(Entries taken from a collection)

::::::::::

-- ==== Sys2Proof/Machine/KeySchedule.lean ====
section
/-! DEFINITION. The key schedule (40_key_schedule.md R100-R105): FlatSchedule with its running sum, PairedSchedule,
the sums in closed form, and the sub-keys of the raw key, also in the fused form (41_block_transform.md R127, R137). -/

namespace Sys2Proof.Machine

/-- DELTA (40_key_schedule.md R100). -/
def delta : Word := 0x9E3779B9

/-- The key word KEY[i] (00_scope.md R10). -/
def keyWord (k : Key) (i : BitVec 2) : Word := k[i.toNat]'(by have := i.isLt; omega)

/-- `key[sum & 3]`, the key word of the even sub-key: KEY[sum[1:0]] (30_encoding.md R77). -/
def evenKeyWord (k : Key) (sum : Word) : Word := keyWord k (sum.extractLsb' 0 2)

/-- `key[(sum >> 11) & 3]`, the key word of the odd sub-key: KEY[sum[12:11]] (30_encoding.md R77). -/
def oddKeyWord (k : Key) (sum : Word) : Word := keyWord k (sum.extractLsb' 11 2)

/-- What FlatSchedule emits in `rounds` rounds from a running sum on: even, advance the sum, odd
(40_key_schedule.md R101). -/
def scheduleFrom (k : Key) : (rounds : Nat) → (sum : Word) → List Word
  | 0, _ => []
  | rounds + 1, sum =>
    (sum + evenKeyWord k sum) :: (sum + delta + oddKeyWord k (sum + delta)) :: scheduleFrom k rounds (sum + delta)

/-- Each round emits two words. -/
theorem scheduleFrom_length (k : Key) (rounds : Nat) (sum : Word) :
    (scheduleFrom k rounds sum).length = 2 * rounds := by
  induction rounds generalizing sum with
  | zero => rfl
  | succ n ih => simp only [scheduleFrom, List.length_cons, ih]; omega

/-- FlatSchedule(K), 64 words (40_key_schedule.md R101). -/
def flatSchedule (k : Key) : Vector Word 64 :=
  ⟨(scheduleFrom k 32 0).toArray, by simp [scheduleFrom_length]⟩

/-- PairedSchedule(K), 32 pairs: pair r is (flat[2r], flat[2r+1]) (40_key_schedule.md R103). -/
def pairedSchedule (k : Key) : Vector SubKeys 32 :=
  Vector.ofFn fun r : Fin 32 => { a := (flatSchedule k)[2 * r.val], b := (flatSchedule k)[2 * r.val + 1] }

/-- s_r = (r · DELTA) mod 2^32 (40_key_schedule.md R102). -/
def scheduleSum (r : Nat) : Word := BitVec.ofNat 32 (r * delta.toNat)

/-- SK_RAW(r) (41_block_transform.md R127). -/
def rawSubKeys (k : Key) (r : Fin 32) : SubKeys :=
  { a := scheduleSum r.val + evenKeyWord k (scheduleSum r.val)
    b := scheduleSum (r.val + 1) + oddKeyWord k (scheduleSum (r.val + 1)) }

/-- The fused generation of an encryption: the sum runs up from 0 (41_block_transform.md R137). -/
def fusedUp (k : Key) : (rounds : Nat) → (sum : Word) → List SubKeys
  | 0, _ => []
  | rounds + 1, sum =>
    { a := sum + evenKeyWord k sum, b := sum + delta + oddKeyWord k (sum + delta) } :: fusedUp k rounds (sum + delta)

/-- The fused generation of a decryption: the sum runs down from 32 · DELTA (41_block_transform.md R137). -/
def fusedDown (k : Key) : (rounds : Nat) → (sum : Word) → List SubKeys
  | 0, _ => []
  | rounds + 1, sum =>
    { a := sum - delta + evenKeyWord k (sum - delta), b := sum + oddKeyWord k sum } :: fusedDown k rounds (sum - delta)

end Sys2Proof.Machine
end

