/-- 42_loop_strategy.md R152-R157, R164: each ENC and DEC, in either order, that passes its checks over ordinary memory
that refuses no access completes: each block of Dr is the transform of the block of S, every byte outside Dr is as it
was, and nothing else changes but STATUS and the hidden command word. The spec says that the hidden word is discarded
(10_state.md R42); that it is then 0 is the model's choice (log entry 4). -/
def Obligations.BufferCommandsComplete : Prop :=
  ∀ f ∈ bufferForms, ∀ s : State, s.mem.wf = true →
    ScheduleReady f.2.2 s → BufferFits s → OrdinaryMemory s → MemoryAnswers s →
    ∃ t, exec f.1 s = .next t ∧
      t = { s with mem := t.mem, status := completed s.status, cmd := 0 } ∧
      (∀ i < s.blocks, loadBlock t.mem (s.dst.toNat + 8 * i) =
        transformBlock f.2.1 (s.subKeys f.2.2) (loadBlock s.mem (s.src.toNat + 8 * i))) ∧
      ∀ c, c < s.dst.toNat ∨ s.dst.toNat + 8 * s.blocks ≤ c → t.mem.read c = s.mem.read c

/-- 42_loop_strategy.md R171: with LEN < 8 an ENC or DEC whose schedule is valid completes whatever SRC, DST and the
platform are, and memory is unchanged; NOSCHED is still checked. The spec checks it at the CMD write; that `exec` checks
it, so that even a BUSY command without a valid schedule ends with NOSCHED, is the model's reading (log entry 13), and
that the hidden command word is 0 afterwards is the model's choice (log entry 4). -/
def Obligations.ZeroBlocksCompleteUntouched : Prop :=
  ∀ f ∈ bufferForms, ∀ s : State, s.len.toNat < 8 →
    (ScheduleReady f.2.2 s → exec f.1 s = .next { s with status := completed s.status, cmd := 0 }) ∧
      (¬ ScheduleReady f.2.2 s → exec f.1 s = .next { s with status := ended .noSched s.status, cmd := 0 })

/-- Round-major and block-major order give the same outcome, on every canonical memory. The spec says so of the memory
that a command leaves which ends without a BUS error (42_loop_strategy.md R154), and makes the checks and the refusal
before any order matters (60_exceptions.md R203-R205, R209; 20_memory.md R58). That after an abort the drawn bytes of Dr
and FADDR are the same as well is the model's: its draws are numbered by a counter and not by the order of the accesses
(log entry 8). -/
def Obligations.LoopOrdersAgree : Prop :=
  ∀ s : State, s.mem.wf = true →
    ∀ f ∈ ([(.encRawBm, .encRawRm), (.encFlatBm, .encFlatRm), (.encPairedBm, .encPairedRm),
        (.decRawBm, .decRawRm), (.decFlatBm, .decFlatRm), (.decPairedBm, .decPairedRm)] : List (Instr × Instr)),
      exec f.2 s = exec f.1 s

/-- 42_loop_strategy.md R174: in place, any ENC followed by any DEC, each with a valid schedule, restores memory. -/
def Obligations.BufferCommandsRoundTrip : Prop :=
  ∀ e ∈ bufferForms, e.2.1 = .encrypt → ∀ d ∈ bufferForms, d.2.1 = .decrypt →
    ∀ s : State, s.mem.wf = true → SchedulesValid s → ScheduleReady e.2.2 s → ScheduleReady d.2.2 s →
      s.src = s.dst → BufferFits s → OrdinaryMemory s → MemoryAnswers s →
      ∃ t u, exec e.1 s = .next t ∧ exec d.1 t = .next u ∧ u.mem = s.mem
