-- ==== Sys2Proof/Tests/Slice0.lean ====
section
/-! SUPPORT. Tests of the model. Expected values are those of spec/95_test_vectors.md (the vector is named at each
test) or are written out from the rule named. The last part holds, for each obligation with hypotheses, a named witness
that meets them. -/

open Sys2Proof Sys2Proof.Machine Sys2Proof.Safety

namespace Sys2Proof.Tests

/-! ### Helpers -/

/-- The next state of an outcome. -/
def nextState : Host.Outcome State Fault Refusal → Option State
  | .next t => some t
  | _ => none

/-- V0, V1 and the STATUS word after a command. -/
def blockResult (i : Instr) (s : State) : Option (Word × Word × Word) :=
  (nextState (exec i s)).map fun t => (t.v0, t.v1, statusWord t.status)

/-- The `n` bytes of memory from `a` on. -/
def bytesAt (m : Memory) (a n : Nat) : List Byte := (List.range n).map fun k => m.read (a + k)

/-- The memory that holds the bytes from `a` on. -/
def memOf (a : Nat) (bs : List Byte) : Memory := (bs.zipIdx).foldl (fun m p => m.write (a + p.2) p.1) []

/-- The bytes of memory from `a` on and the STATUS word after a command. -/
def bufferResult (i : Instr) (a n : Nat) (s : State) : Option (List Byte × Word) :=
  (nextState (exec i s)).map fun t => (bytesAt t.mem a n, statusWord t.status)

/-- The state after some number of steps. -/
def steps : Nat → State → Option State
  | 0, s => some s
  | n + 1, s => (nextState (step s)).bind (steps n)

/-- The KAT key and K2 (95_test_vectors.md, section 1). -/
def katKey : Key := Vector.replicate 4 0xDEADBEEF
def k2 : Key := #v[0x01234567, 0x89ABCDEF, 0xFEDCBA98, 0x76543210]

/-- The state with a key, both schedules expanded from it, and a block. -/
def prepared (k : Key) (v0 v1 : Word) : State :=
  { State.reset with
    key := k, v0 := v0, v1 := v1
    rkf := flatSchedule k, rkfWritten := true, rkp := pairedSchedule k, rkpWritten := true
    status := { State.reset.status with fv := true, pv := true } }

/-- The prepared state with a buffer. -/
def buffer (k : Key) (src dst len : Word) (m : Memory) : State :=
  { prepared k 0 0 with src := src, dst := dst, len := len, mem := m }

/-- The state after reset with operands of a buffer. -/
def fresh (src dst len : Word) : State := { State.reset with src := src, dst := dst, len := len }

/-- The state after a CMD write of a word. -/
def submitted (w : Word) (s : State) : Option State := nextState (step { s with inbox := [wr 0x040 w] })

/-- The STATUS word, the V0, V1 and the irq after a CMD write of a word. -/
def submitResult (w : Word) (s : State) : Option (Word × Bool) :=
  (submitted w s).map fun t => (statusWord t.status, t.irq)

/-- A BUSY state that runs a command, with events still to come. -/
def busyWith (i : Instr) (rest : List Event) : State :=
  { prepared k2 1 2 with
    status := { (prepared k2 1 2).status with busy := true, fv := i != .expf, pv := i != .expp }
    cmd := encode i, src := 0x1000, dst := 0x2000, len := 16, inbox := rest }

/-- An idle state with events to come. -/
def idleWith (rest : List Event) : State := { prepared k2 1 2 with inbox := rest }

/-- 00 01 .. 1A, the plaintext of BUF-2. -/
def plain27 : List Byte := (List.range 27).map fun k => BitVec.ofNat 8 k

/-- The first 24 bytes of the ciphertext of BUF-2. -/
def cipher24 : List Byte :=
  [0xE4, 0x90, 0xD1, 0x58, 0x66, 0x0E, 0x3F, 0x4F, 0x65, 0xCD, 0xD3, 0x8E, 0x97, 0xA9, 0x0D, 0x15,
   0xFA, 0x74, 0x33, 0xF9, 0x2A, 0x81, 0xFA, 0xF2]

/-! ### Well-formedness (30_encoding.md R70, R75, R76): an ill-formed term for each check, refused -/

theorem test_reserved_bits_refused :
    ({ op := 5, ksrc := 0, order := 0, rsv := 1 } : CommandFields).reservedClear = false ∧
      ({ op := 5, ksrc := 0, order := 0, rsv := 1 } : CommandFields).legal = false := by decide

theorem test_op_zero_and_seven_refused :
    ({ op := 0, ksrc := 0, order := 0, rsv := 0 } : CommandFields).legal = false ∧
      ({ op := 7, ksrc := 0, order := 0, rsv := 0 } : CommandFields).opKnown = false := by decide

theorem test_key_source_three_refused :
    ({ op := 3, ksrc := 3, order := 0, rsv := 0 } : CommandFields).keySourceKnown = false ∧
      ({ op := 3, ksrc := 3, order := 0, rsv := 0 } : CommandFields).legal = false := by decide

theorem test_qualified_expand_refused :
    ({ op := 1, ksrc := 1, order := 0, rsv := 0 } : CommandFields).expandPlain = false ∧
      ({ op := 2, ksrc := 0, order := 1, rsv := 0 } : CommandFields).legal = false := by decide

theorem test_ordered_block_refused :
    ({ op := 4, ksrc := 0, order := 1, rsv := 0 } : CommandFields).blockUnordered = false ∧
      ({ op := 4, ksrc := 0, order := 1, rsv := 0 } : CommandFields).legal = false := by decide

theorem test_transaction_legality :
    ({ dir := .rd, offset := 0x008, size := 4, wdata := 0 } : Transaction).legal = true ∧
      ({ dir := .rd, offset := 0x008, size := 2, wdata := 0 } : Transaction).legal = false ∧
      ({ dir := .wr, offset := 0x009, size := 4, wdata := 0 } : Transaction).legal = false := by decide
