-- ==== Sys2Proof/Machine/State.lean ====
section
/-! DEFINITION. The state of the block (R20: "the complete state of the block is the following list, and nothing else"),
grouped as the spec groups it, and beside it the two other agents of R7: the host, as the transactions it has still to
issue and the bytes its reads returned, and the random source. The reset values are those of R37. The register space is
a view of this state (R50 to R52) and holds nothing of its own, so there is no separate memory (log entry 8). -/

namespace Sys2Proof.Machine

/-- One operand's staging buffer `XBUF` of capacity `cap(X)` and its 8-bit push counter `XCNT` (R27). -/
structure Staging (cap : Nat) where
  buf : Bytes cap
  cnt : Byte
deriving DecidableEq, Repr

/-- The four staging buffers and counters of R20 and R27. -/
structure StagingArea where
  /-- `KBUF`, `KCNT`. -/
  k : Staging 16
  /-- `OPBUF`, `OPCNT`. -/
  op : Staging 16
  /-- `RANDBUF`, `RANDCNT`. -/
  rand : Staging 16
  /-- `SQNBUF`, `SQNCNT`. -/
  sqn : Staging 6
deriving DecidableEq, Repr

/-- The KeyMaterial slot `KM_K`, `KM_OP`, `KM_VALID` (R29). -/
structure KeyMaterial where
  k : Bytes 16
  op : Bytes 16
  valid : Bool
deriving DecidableEq, Repr

/-- The OPc memo `OPC`, `OPC_VALID` (R30). -/
structure Memo where
  opc : Bytes 16
  valid : Bool
deriving DecidableEq, Repr

/-- The status flags `OK`, `ERR` (R24, R33) and the error record `ERRCODE`, `ERRFIELD` (R25). -/
structure CommandStatus where
  ok : Bool
  err : Bool
  errcode : Byte
  errfield : Byte
deriving DecidableEq, Repr

/-- The result bitmap `RVALID` (R26) and the eight result registers (R31). -/
structure Results where
  rvalid : Byte
  randOut : Bytes 16
  xres : Bytes 8
  autn : Bytes 16
  ck : Bytes 16
  ik : Bytes 16
  maca : Bytes 8
  ak : Bytes 6
  opcOut : Bytes 16
deriving DecidableEq, Repr

/-- The complete state of the block (R20). -/
structure Block where
  staging : StagingArea
  km : KeyMaterial
  memo : Memo
  status : CommandStatus
  results : Results
deriving DecidableEq, Repr

/-- One host transaction (R6, R7, R80): a read or a write of one byte of the register space, or the reset input. -/
inductive Transaction where
  /-- `RD a`: `MemRead(a, 1)` (R51). -/
  | read (a : Byte)
  /-- `WR a, v`: `MemWrite(a, 1, v)` (R52). -/
  | write (a v : Byte)
  /-- `RESET`: the reset input is asserted (R200). -/
  | reset
deriving DecidableEq, Repr

/-- The external random source (R7, R188), which is no state of the block. The MODEL'S OWN: log entries 3 and 4. -/
inductive RandomSource where
  /-- None is connected, or it never answers (R188, R212): a draw is then stuck. -/
  | silent
  /-- It answers each request with a free value, `Config.rngAnswer` (R188: under no law). -/
  | free
  /-- A fixed source, plugged in for deterministic testing (R188): it answers with these values in order, then no more. -/
  | fixed (answers : List (Bytes 16))
deriving DecidableEq, Repr

/-- Which pair (`E`, `H`) is plugged into the block: "chosen outside the block", fixed for its life (R122, R201). The
MODEL'S OWN: log entry 12. -/
inductive Instantiation where
  /-- The open parameters of R9 and R10: the opaque constants of `Config`. -/
  | free
  /-- The test instantiation T of `95_test_vectors.md` section 2 (decision D30). -/
  | testT
deriving DecidableEq, Repr

/-- The machine: the block and, beside it, what the model needs of the other two agents (log entries 3, 5, 6 and 12). -/
structure State where
  /-- The block's state (R20). -/
  block : Block
  /-- The host transactions still to be issued, first first (R59, R80). The model's own. -/
  script : List Transaction
  /-- The bytes the host's reads have returned, oldest first (R80). The model's own. -/
  returned : List Byte
  /-- The connected random source (R188). The model's own. -/
  source : RandomSource
  /-- How many draws have been requested so far (R103, R188). The model's own. -/
  draws : Nat
  /-- The functions `E` and `H` that are plugged in (R35, R122). The model's own. -/
  inst : Instantiation
deriving DecidableEq, Repr

/-- How a run can stop with a fault. -/
inductive Fault where
  /-- Raised by `GENAV` with `RANDP = 0` and a KeyMaterial held when the random source does not answer: "the block is stuck
  for good" (R188; U3: stuck). Safe: no next state is claimed. -/
  | randomSourceSilent
deriving DecidableEq, Repr

/-- Why an instruction can be refused. -/
inductive Refusal where
  /-- Raised by `exec` alone, for a command of the opcode table that has no meaning yet; no arm answers it now. Safe. -/
  | notModelled (mnemonic : String)
deriving DecidableEq, Repr

/-- The block right after reset: every row of R37. -/
def Block.reset : Block where
  staging :=
    { k := ⟨zeros 16, 0x00⟩, op := ⟨zeros 16, 0x00⟩, rand := ⟨zeros 16, 0x00⟩, sqn := ⟨zeros 6, 0x00⟩ }
  km := { k := zeros 16, op := zeros 16, valid := false }
  memo := { opc := zeros 16, valid := false }
  status := { ok := false, err := false, errcode := 0x00, errfield := 0x00 }
  results :=
    { rvalid := 0x00, randOut := zeros 16, xres := zeros 8, autn := zeros 16, ck := zeros 16, ik := zeros 16,
      maca := zeros 8, ak := zeros 6, opcOut := zeros 16 }

/-- The machine right after reset: the block as R37 says; no host transaction pending, none made; a random source that
answers with free values, of which none has been asked yet; the open `E` and `H` (DESIGN CHOICE, log entries 3, 5 and 12). -/
def State.reset : State where
  block := Block.reset
  script := []
  returned := []
  source := .free
  draws := 0
  inst := .free

end Sys2Proof.Machine
end

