-- ==== Sys2Proof/Machine/Operands.lean ====
section
/-! DEFINITION. The operators on byte strings (R15), the hard-wired `AMF` (R11, R28), and the operand form of the block:
staging buffers filled through push ports (R27). -/

namespace Sys2Proof.Machine

/-- `a xor b` of R15: bytewise exclusive or, with no carry between bits or bytes (R18). -/
def xorBytes {n : Nat} (a b : Bytes n) : Bytes n := Vector.ofFn fun i => a[i] ^^^ b[i]

/-- `a || b` of R15: the bytes of `a` first, in order, then the bytes of `b`. -/
def catBytes {n m : Nat} (a : Bytes n) (b : Bytes m) : Bytes (n + m) :=
  Vector.ofFn fun i => if h : i.val < n then a[i.val] else b[i.val - n]

/-- `take(n, s)` of R15: the first `n` bytes. -/
def takeLeading {m : Nat} (n : Nat) (s : Bytes m) (h : n ≤ m) : Bytes n :=
  Vector.ofFn fun i => s[i.val]

/-- Byte `i` of an entity as a register read sees it; the address map never asks for a byte past the end. -/
def byteAt {n : Nat} (s : Bytes n) (i : Nat) : Byte := if h : i < n then s[i] else 0x00

/-- `AMF_CONST = 00 00` (R11, R28). -/
def amfConst : Bytes 2 := zeros 2

/-- The four operands that have a staging buffer (R27). -/
inductive Operand where
  | k
  | op
  | rand
  | sqn
deriving DecidableEq, Repr

/-- The address of the operand's push port (R27). -/
def Operand.pushPort : Operand → Byte
  | .k => 0x08
  | .op => 0x09
  | .rand => 0x0A
  | .sqn => 0x0B

/-- The counter after one more push: saturating, 255 stays 255 (R18, R27). -/
def countPush (cnt : Byte) : Byte := if cnt.toNat < 255 then cnt + 1 else cnt

/-- `Push(X, v)` of R27 on one operand's buffer and counter: a byte beyond the capacity is dropped. -/
def pushByte {cap : Nat} (x : Staging cap) (v : Byte) : Staging cap where
  buf := if x.cnt.toNat < cap then x.buf.setIfInBounds x.cnt.toNat v else x.buf
  cnt := countPush x.cnt

/-- `Push(X, v)` of R27 and R52 on the staging area: the other three operands are untouched. -/
def pushOperand (x : Operand) (v : Byte) (a : StagingArea) : StagingArea :=
  match x with
  | .k => { a with k := pushByte a.k v }
  | .op => { a with op := pushByte a.op v }
  | .rand => { a with rand := pushByte a.rand v }
  | .sqn => { a with sqn := pushByte a.sqn v }

/-- The push counter of an operand (R27). -/
def pushCount (x : Operand) (a : StagingArea) : Byte :=
  match x with
  | .k => a.k.cnt
  | .op => a.op.cnt
  | .rand => a.rand.cnt
  | .sqn => a.sqn.cnt

/-- A cleared staging buffer with its counter (R100). -/
def clearedOperand (cap : Nat) : Staging cap := { buf := zeros cap, cnt := 0x00 }

/-- The staging area after `ClearStaging()` of R100. -/
def clearedStaging : StagingArea :=
  { k := clearedOperand 16, op := clearedOperand 16, rand := clearedOperand 16, sqn := clearedOperand 6 }

end Sys2Proof.Machine
end

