/-- R90 step 1, R92 and R93: a field that does not decode is reported as `MalformedInput` (code 2) on that field, and the
block is not touched. Which of several bad fields is named is the model's choice (log entry 13), so the fields before it in
the request record are assumed to decode where they are present. The record's text is a free value (log entry 16). -/
def Obligations.MalformedFieldStopsRequest : Prop :=
  ∀ (q : Request) (s : State) (cs : List Char), decodeHex cs = none →
    (q.op = some cs → serveRequest q s =
      .next (.failure 0x02 0x01 { error := true, message := Config.decodeFailureMessage 0x01 cs }, s)) ∧
    ((∀ x, q.op = some x → (decodeHex x).isSome) → q.secretKey = some cs → serveRequest q s =
      .next (.failure 0x02 0x02 { error := true, message := Config.decodeFailureMessage 0x02 cs }, s)) ∧
    ((∀ x, q.op = some x → (decodeHex x).isSome) → (∀ x, q.secretKey = some x → (decodeHex x).isSome) →
      q.sqn = some cs → serveRequest q s =
        .next (.failure 0x02 0x03 { error := true, message := Config.decodeFailureMessage 0x03 cs }, s)) ∧
    ((∀ x, q.op = some x → (decodeHex x).isSome) → (∀ x, q.secretKey = some x → (decodeHex x).isSome) →
      (∀ x, q.sqn = some x → (decodeHex x).isSome) → q.rand = some cs → serveRequest q s =
        .next (.failure 0x02 0x04 { error := true, message := Config.decodeFailureMessage 0x04 cs }, s))

/-- R90 steps 2 and 3 with R92: a request whose present fields decode to `op`, `key`, `sqn` and `rand`, served from cleared
staging, is answered with the code and field of the first failing check (R176, R178, R179, R182) and the failure record
`{ error: true, message }`, whose text, built from code and field, is a free value (log entry 16). -/
def Obligations.RequestFailsWithRecord : Prop :=
  ∀ (q : Request) (s : State) (op key sqn rand : Option ByteString), s.block.staging = clearedStaging →
    q.op.map decodeHex = op.map some → q.secretKey.map decodeHex = key.map some →
    q.sqn.map decodeHex = sqn.map some → q.rand.map decodeHex = rand.map some →
    let answers (code field : Byte) : Prop := ∃ t, serveRequest q s =
      .next (.failure code field { error := true, message := Config.blockFailureMessage code field }, t)
    (op = none → answers 0x01 0x01) ∧
    (op ≠ none → key = none → answers 0x01 0x02) ∧
    ∀ o k, op = some o → key = some k →
      (o.length ≠ 16 → answers 0x03 0x01) ∧
      (o.length = 16 → k.length ≠ 16 → answers 0x03 0x02) ∧
      (o.length = 16 → k.length = 16 →
        (∀ r, rand = some r → r.length ≠ 16 → answers 0x04 0x04) ∧
        ∀ v, sqn = some v → v.length ≠ 6 →
          ((∃ r, rand = some r ∧ r.length = 16) ∨ (rand = none ∧ ∃ a, sourceAnswer s.draws s.source = some a)) →
          answers 0x04 0x03)

/-- R90 and R91: a request whose fields decode to an OP and a K of 16 bytes, an SQN of 6 bytes or none, and a RAND `r` of 16
bytes, or none when the source answers `r`, served from cleared staging, is answered with the success record: the
upper-case hex strings of the vector of those inputs. -/
def Obligations.RequestReturnsVector : Prop :=
  ∀ (q : Request) (s : State) (op k r : Bytes 16) (sqn : Option (Bytes 6)), s.block.staging = clearedStaging →
    q.op.map decodeHex = some (some op.toList) → q.secretKey.map decodeHex = some (some k.toList) →
    q.sqn.map decodeHex = sqn.map (fun v => some v.toList) →
    (q.rand.map decodeHex = some (some r.toList) ∨
      (q.rand = none ∧ ∃ src, sourceAnswer s.draws s.source = some (r, src))) →
    let P := paramsOf s.inst
    let opc := deriveOpc P k op
    let v := sqn.getD (zeros 6)
    ∃ t, serveRequest q s = .next (.success (encodeHex r.toList) (encodeHex (f2 P opc r).toList)
      (encodeHex (assembleAutn v (f5 P opc r) amfConst (f1 P opc r v amfConst)).toList)
      (encodeHex (f3 P opc r).toList) (encodeHex (f4 P opc r).toList), t)

/-- R89, R91, R92 and R93 for every request in every state: it is answered with a success record of strings of 32, 16, 32,
32 and 32 characters, or with a failure record whose `error` is true, of one of the classes that arise for a request, its
text built from the block's code and field or, for `MalformedInput` and only then, from a text that does not decode; or it
waits for the random source (R188), which only a request without `rand` can do. The texts are free values (log entry 16). -/
def Obligations.RequestAnswersOneRecord : Prop :=
  ∀ (q : Request) (s : State),
    match serveRequest q s with
    | .next (.success rand xres autn ck ik, _) =>
      rand.length = 32 ∧ xres.length = 16 ∧ autn.length = 32 ∧ ck.length = 32 ∧ ik.length = 32
    | .next (.failure code field record, _) =>
      record.error = true ∧
      if code = 0x02 then
        field ∈ [0x01#8, 0x02#8, 0x03#8, 0x04#8] ∧
          ∃ text, decodeHex text = none ∧ record.message = Config.decodeFailureMessage field text
      else
        (code, field) ∈ [(0x01#8, 0x01#8), (0x01#8, 0x02#8), (0x03#8, 0x01#8), (0x03#8, 0x02#8), (0x04#8, 0x03#8),
          (0x04#8, 0x04#8)] ∧ record.message = Config.blockFailureMessage code field
    | .fault r => r = .randomSourceSilent ∧ q.rand = none
    | .refused _ => False
end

::::::::::

- BRIEF: Above are some records; copy exactly the lines from the one with "the sum, odd" through the one with "theorem scheduleFrom_length (k", both included, and no others.

- EXPECTED ANSWER:
/-- What FlatSchedule emits in `rounds` rounds from a running sum on: even, advance the sum, odd
(40_key_schedule.md R101). -/
def scheduleFrom (k : Key) : (rounds : Nat) → (sum : Word) → List Word
  | 0, _ => []
  | rounds + 1, sum =>
    (sum + evenKeyWord k sum) :: (sum + delta + oddKeyWord k (sum + delta)) :: scheduleFrom k rounds (sum + delta)

/-- Each round emits two words. -/
theorem scheduleFrom_length (k : Key) (rounds : Nat) (sum : Word) :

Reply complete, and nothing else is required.